◆ WHAT IS REQUIRED:
Lines from the line with "or z (R342)" to the line with "predicates alone (R401)" in the entries below, and only those, must be output exactly, with both ends included.

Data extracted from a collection
····················
-- ==== Sys2Proof/Config.lean ====
section
/-! DEFINITION. What an implementation fixes and the spec does not say, as constants without a body, and
the fixed figures of R1. -/

namespace Sys2Proof.Config

open Sys2Proof

/-- Verification of a pure SLH-DSA-SHAKE-256s signature with an empty context string: public key,
message, signature (R49, R63). The scheme is a standard outside the spec: a free function (DESIGN CHOICE, log 4). -/
opaque slhDsaVerify : List Byte → List Byte → List Byte → Bool

/-- The image key table of the boot bundle: the public key of image key k, 64 zero bytes when absent
(R65). Its contents are the installed bundle's: free (DESIGN CHOICE, log 4). -/
opaque bootImageKey : Nat → List Byte

/-- The Asuaman root key, whose hash is fused (R59): free (DESIGN CHOICE, log 4). -/
opaque rootKey : List Byte

/-- The CRC-32 of a flit's other 124 bytes, whose polynomial and bit order R11 does not give: free (DESIGN CHOICE, log 61). -/
opaque crc32 : List Byte → Word

/-- Ways of a slice, sets of a slice, slices of a die (R1, R144). -/
def ways : Nat := 16
def sets : Nat := 32
def slices : Nat := 512

/-- Bytes of device DRAM (R143). -/
def dramBytes : Nat := 2 ^ 40

/-- Bytes of one stack (R143). -/
def stackBytes : Nat := 2 ^ 36

/-- The round limit in cycles (R1, R87). -/
def roundLimit : Nat := 12500

/-- The freeze bound in cycles (R113). -/
def freezeBound : Nat := 65536

/-- DEVID (R32). -/
def devid : Word := 0xA5C10128#32

/-- The abutment at which the routes of a page end, 64 per die: DESIGN CHOICE, log 14. -/
def abutmentOf (page : Nat) : Nat := page / 16 * 64 + page % 16 * 4

end Sys2Proof.Config
end

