/-- What an operand field of an instruction may name (R295, R296). -/
inductive Role where
  | unused   -- the field is not used: it must be 0
  | src      -- any source
  | dst      -- any destination
  | wdst     -- g, k, p or z (R309, R323)
  | pred     -- a predicate destination
  | gk       -- g or k
  | gz       -- g0 to g15 or z (R342)
  | greg     -- g0 to g15 (R349, R355)
  | nodst    -- a destination that is no predicate (R314)
  | mdst     -- g, k, p, z or out (R390)
  | msrc     -- any source, but in an ME g, z and the read-only codes alone (R401)
  | sdst     -- any destination, but in an ME g, z and its partner's predicates alone (R401)
  | lit      -- a literal, checked by the instruction's limits
  deriving DecidableEq, Repr

/-- The codes of R296 that no entry may name. -/
def codeReserved (c : Nat) : Bool := (88 ≤ c && c ≤ 95) || 104 ≤ c

def codeG (k : Kind) (c : Nat) : Bool := c < 16 || (k == .ce && c < 32)
def codeK (k : Kind) (c : Nat) : Bool := k == .ce && 32 ≤ c && c < 64
def codeIn (c : Nat) : Bool := 64 ≤ c && c < 68
def codeOut (c : Nat) : Bool := 68 ≤ c && c < 72
def codeZ (c : Nat) : Bool := c == 72
def codeRo (c : Nat) : Bool := 73 ≤ c && c < 80
def codeC (k : Kind) (c : Nat) : Bool := k == .ce && 80 ≤ c && c < 88
def codeP (c : Nat) : Bool := 96 ≤ c && c < 104

/-- A code that a source field may hold in an element of a kind (R296). -/
def isSrc (k : Kind) (c : Nat) : Bool :=
  codeG k c || codeK k c || codeIn c || codeZ c || codeRo c || codeC k c || codeP c

/-- A code that a destination field may hold (R296). -/
def isDst (k : Kind) (c : Nat) : Bool := codeG k c || codeK k c || codeOut c || codeZ c || codeP c

/-- Whether code c meets a role in an element of kind k. -/
def Role.ok (k : Kind) (r : Role) (c : Nat) : Bool :=
  match r with
  | .unused => c == 0
  | .src => isSrc k c
  | .dst => isDst k c
  | .wdst => codeG k c || codeK k c || codeZ c || codeP c
  | .pred => codeP c
  | .gk => codeG k c || codeK k c
  | .gz => c < 16 || codeZ c
  | .greg => c < 16
  | .nodst => codeG k c || codeK k c || codeOut c || codeZ c
  | .mdst => codeG k c || codeK k c || codeOut c || codeZ c || codeP c
  | .msrc => isSrc k c && (k == .ce || c < 16 || codeZ c || codeRo c)
  | .sdst => isDst k c && (k == .ce || c < 16 || codeZ c || codeP c)
  | .lit => true

/-- Whether a field of this role holds an operand code. -/
def Role.isCode : Role → Bool
  | .unused => false
  | .lit => false
  | _ => true

/-- Which kinds an opcode lists (R302). -/
inductive Kinds where
  | both
  | ce
  | me
  deriving DecidableEq, Repr

def Kinds.has : Kinds → Kind → Bool
  | .both, _ => true
  | .ce, k => k == .ce
  | .me, k => k == .me

/-- The first of a list of named conditions that fails. -/
def firstBad : List (Bool × Bad) → Option Bad
  | [] => none
  | (ok, b) :: t => if ok then firstBad t else some b

/-- Roles of up to three operand fields: unused ones are 0, codes exist, roles are met. -/
def rolesBad (k : Kind) (l : List (Role × Nat)) : List (Bool × Bad) :=
  [(l.all (fun p => p.1 != .unused || p.2 == 0), .reserved),
   (l.all (fun p => !p.1.isCode || !codeReserved p.2), .code),
   (l.all (fun p => p.1.ok k p.2), .role)]

/-- Format T: kinds, roles of D, A, B, the types accepted, the SUB values accepted, and the
instruction's own limit. -/
def chkT (ks : Kinds) (k : Kind) (f : FT) (d a b : Role) (tys : List Nat) (sub : Nat → Bool) (lim : Bool) :
    Option Bad :=
  firstBad <|
    [(ks.has k, .kind),
     (f.ty.toNat < 14 && (k == .ce || f.ty.toNat < 2), .field),
     ((a != .unused || f.am == 0#3) && ((b != .unused && b != .lit) || f.bm == 0#3), .reserved)] ++
    rolesBad k [(d, f.d.toNat), (a, f.a.toNat), (b, f.b.toNat)] ++
    [(tys.contains f.ty.toNat && sub f.sub.toNat && lim, .limit)]

/-- Format F. -/
def chkF (ks : Kinds) (k : Kind) (f : FF) (tys : List Nat) (float : Bool) : Option Bad :=
  firstBad <|
    [(ks.has k, .kind), (!float || f.ty3.toNat < 4, .field)] ++
    rolesBad k [(.dst, f.d.toNat), (.src, f.a.toNat), (.src, f.b.toNat), (.src, f.c.toNat)] ++
    [(tys.contains f.ty3.toNat, .limit)]

/-- Format I. -/
def chkI (ks : Kinds) (k : Kind) (f : FI) (d a : Role) (rsv lim : Bool) : Option Bad :=
  firstBad <|
    [(ks.has k, .kind), (rsv, .reserved)] ++ rolesBad k [(d, f.d.toNat), (a, f.a.toNat)] ++ [(lim, .limit)]

/-- Format M. -/
def chkM (ks : Kinds) (k : Kind) (f : FM) (d : Role) (rsv lim : Bool) : Option Bad :=
  firstBad <| [(ks.has k, .kind), (rsv, .reserved)] ++ rolesBad k [(d, f.d.toNat)] ++ [(lim, .limit)]

/-- Format W: a window of 1 to 511 and a mode other than 11 (R294). -/
def chkW (ks : Kinds) (k : Kind) (f : FW) (d a b : Role) (sub : Nat → Bool) (lim : Bool) : Option Bad :=
  firstBad <|
    [(ks.has k, .kind), (f.win != 0#9 && f.wm != 3#2, .field)] ++
    rolesBad k [(d, f.d.toNat), (a, f.a.toNat), (b, f.b.toNat)] ++ [(sub f.sub.toNat && lim, .limit)]

/-- Format X: bits [6:0] are 0 (R304). -/
def chkX (k : Kind) (f : FX) (d : Role) (rsv lim : Bool) : Option Bad :=
  firstBad <|
    [(k == .ce, .kind), (f.rsv == 0#7 && rsv, .reserved)] ++ rolesBad k [(d, f.d.toNat)] ++ [(lim, .limit)]

/-- Format K. -/
def chkK (ks : Kinds) (k : Kind) (f : FK) (d a : Role) (rsv lim : Bool) : Option Bad :=
  firstBad <|
    [(ks.has k, .kind), (rsv, .reserved)] ++ rolesBad k [(d, f.d.toNat), (a, f.a.toNat)] ++ [(lim, .limit)]

/-- Bits [hi:lo] of a PARAM21, IMM21 or OFF21 are 0. -/
def zero21 (p : BitVec 21) (hi lo : Nat) : Bool := bitsOf p hi lo == 0

def tysInt : List Nat := [0, 1, 2, 3, 4, 5, 6, 7]
def tysSgn : List Nat := [0, 2, 4, 6]
def tysFlt : List Nat := [8, 9, 10, 11, 12]

/-- Lanes of a type (R198). -/
def tyLanes (ty : Nat) : Nat := 32 / tyWidth ty

/-- MFA of a format word (R209). -/
def cfMfa (cf : Word) : Nat := bitsOf cf 3 0
def cfMfb (cf : Word) : Nat := bitsOf cf 6 4
def cfRnd (cf : Word) : Nat := bitsOf cf 9 7
def cfCvf (cf : Word) : Nat := bitsOf cf 12 10
def cfBfe (cf : Word) : Bool := bitAt cf 13
def cfBfk (cf : Word) : Nat := bitsOf cf 15 14

/-- K of the tile formats (R389). -/
def tileK (mf : Nat) : Nat :=
  match mf with
  | 0 => 64 | 1 => 32 | 2 => 32 | 3 => 16 | _ => 4

/-- The counter events of R259. -/
def evtKnown (e : Nat) : Bool :=
  e ≤ 0x0A || (0x10 ≤ e && e ≤ 0x18) || (0x20 ≤ e && e ≤ 0x22) || e == 0x30 || e == 0x31 ||
  (0x38 ≤ e && e ≤ 0x3A)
····················
◆ EXPECTED ANSWER:
  | gz       -- g0 to g15 or z (R342)
  | greg     -- g0 to g15 (R349, R355)
  | nodst    -- a destination that is no predicate (R314)
  | mdst     -- g, k, p, z or out (R390)
  | msrc     -- any source, but in an ME g, z and the read-only codes alone (R401)
  | sdst     -- any destination, but in an ME g, z and its partner's predicates alone (R401)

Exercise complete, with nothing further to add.